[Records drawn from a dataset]
****************************************

-- ==== Sys2Proof/Laws/Frame/Staging.lean ====
section
/-! SUPPORT. What the operations of Machine/Staging.lean leave alone (Laws/Keeps.lean). -/

namespace Sys2Proof.Machine

theorem still_drainTick {z : State} (s : State) (h : Still z s) :
    Still z (drainTick s) := by
  unfold drainTick
  repeat' first
    | with_reducible assumption
    | with_reducible exact Still.refl _
    | dsimp only
    | fail_if_no_progress with_reducible apply Still.upd
    | with_reducible apply still_modStr
    | with_reducible apply still_stageShow
    | (with_reducible apply Still.each; rotate_left; intro _ _)

theorem keeps_drainTick {z : State} (s : State) (h : Keeps z s) :
    Keeps z (drainTick s) := h.step (still_drainTick s (.refl _))

theorem still_stageResume {z : State} (s : State) (n : Nat) (h : Still z s) :
    Still z (stageResume s n) := by
  unfold stageResume
  repeat' first
    | with_reducible assumption
    | dsimp only
    | fail_if_no_progress with_reducible apply Still.upd
    | with_reducible apply still_modStr
    | with_reducible apply still_stageNew
    | with_reducible apply Still.ite
    | split

theorem keeps_stageResume {z : State} (s : State) (n : Nat) (h : Keeps z s) :
    Keeps z (stageResume s n) := h.step (still_stageResume s n (.refl _))

theorem still_bankGrant {z : State} (s : State) (b : Nat) (h : Still z s) :
    Still z (bankGrant s b) := by
  unfold bankGrant
  repeat' first
    | with_reducible assumption
    | dsimp only
    | fail_if_no_progress with_reducible apply Still.upd
    | with_reducible apply still_modStr
    | with_reducible apply still_ctrAdd
    | with_reducible apply Still.ite
    | split

theorem keeps_bankGrant {z : State} (s : State) (b : Nat) (h : Keeps z s) :
    Keeps z (bankGrant s b) := h.step (still_bankGrant s b (.refl _))

theorem still_lineTick {z : State} (s : State) (h : Still z s) :
    Still z (lineTick s) := by
  unfold lineTick
  repeat' first
    | with_reducible assumption
    | with_reducible exact Still.refl _
    | dsimp only
    | with_reducible apply still_bankGrant
    | (with_reducible apply Still.times; rotate_left; intro _ _)
    | with_reducible apply Still.ite

theorem keeps_lineTick {z : State} (s : State) (h : Keeps z s) :
    Keeps z (lineTick s) := h.step (still_lineTick s (.refl _))

theorem still_stagingEnd {z : State} (s : State) (h : Still z s) :
    Still z (stagingEnd s) := by
  unfold stagingEnd
  repeat' first
    | with_reducible assumption
    | with_reducible exact Still.refl _
    | dsimp only
    | with_reducible apply still_drainTick
    | with_reducible apply still_stageResume
    | (with_reducible apply Still.each; rotate_left; intro _ _)

theorem keeps_stagingEnd {z : State} (s : State) (h : Keeps z s) :
    Keeps z (stagingEnd s) := h.step (still_stagingEnd s (.refl _))

end Sys2Proof.Machine
end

****************************************

◆ Your task ◆
Repeat each record exactly, leaving nothing out.

◆ Response area ◆
-- ==== Sys2Proof/Laws/Frame/Staging.lean ====
section
/-! SUPPORT. What the operations of Machine/Staging.lean leave alone (Laws/Keeps.lean). -/

namespace Sys2Proof.Machine

theorem still_drainTick {z : State} (s : State) (h : Still z s) :
    Still z (drainTick s) := by
  unfold drainTick
  repeat' first
    | with_reducible assumption
    | with_reducible exact Still.refl _
    | dsimp only
    | fail_if_no_progress with_reducible apply Still.upd
    | with_reducible apply still_modStr
    | with_reducible apply still_stageShow
    | (with_reducible apply Still.each; rotate_left; intro _ _)

theorem keeps_drainTick {z : State} (s : State) (h : Keeps z s) :
    Keeps z (drainTick s) := h.step (still_drainTick s (.refl _))

theorem still_stageResume {z : State} (s : State) (n : Nat) (h : Still z s) :
    Still z (stageResume s n) := by
  unfold stageResume
  repeat' first
    | with_reducible assumption
    | dsimp only
    | fail_if_no_progress with_reducible apply Still.upd
    | with_reducible apply still_modStr
    | with_reducible apply still_stageNew
    | with_reducible apply Still.ite
    | split

theorem keeps_stageResume {z : State} (s : State) (n : Nat) (h : Keeps z s) :
    Keeps z (stageResume s n) := h.step (still_stageResume s n (.refl _))

theorem still_bankGrant {z : State} (s : State) (b : Nat) (h : Still z s) :
    Still z (bankGrant s b) := by
  unfold bankGrant
  repeat' first
    | with_reducible assumption
    | dsimp only
    | fail_if_no_progress with_reducible apply Still.upd
    | with_reducible apply still_modStr
    | with_reducible apply still_ctrAdd
    | with_reducible apply Still.ite
    | split

theorem keeps_bankGrant {z : State} (s : State) (b : Nat) (h : Keeps z s) :
    Keeps z (bankGrant s b) := h.step (still_bankGrant s b (.refl _))

theorem still_lineTick {z : State} (s : State) (h : Still z s) :
    Still z (lineTick s) := by
  unfold lineTick
  repeat' first
    | with_reducible assumption
    | with_reducible exact Still.refl _
    | dsimp only
    | with_reducible apply still_bankGrant
    | (with_reducible apply Still.times; rotate_left; intro _ _)
    | with_reducible apply Still.ite

theorem keeps_lineTick {z : State} (s : State) (h : Keeps z s) :
    Keeps z (lineTick s) := h.step (still_lineTick s (.refl _))

theorem still_stagingEnd {z : State} (s : State) (h : Still z s) :
    Still z (stagingEnd s) := by
  unfold stagingEnd
  repeat' first
    | with_reducible assumption
    | with_reducible exact Still.refl _
    | dsimp only
    | with_reducible apply still_drainTick
    | with_reducible apply still_stageResume
    | (with_reducible apply Still.each; rotate_left; intro _ _)

theorem keeps_stagingEnd {z : State} (s : State) (h : Keeps z s) :
    Keeps z (stagingEnd s) := h.step (still_stagingEnd s (.refl _))

end Sys2Proof.Machine
end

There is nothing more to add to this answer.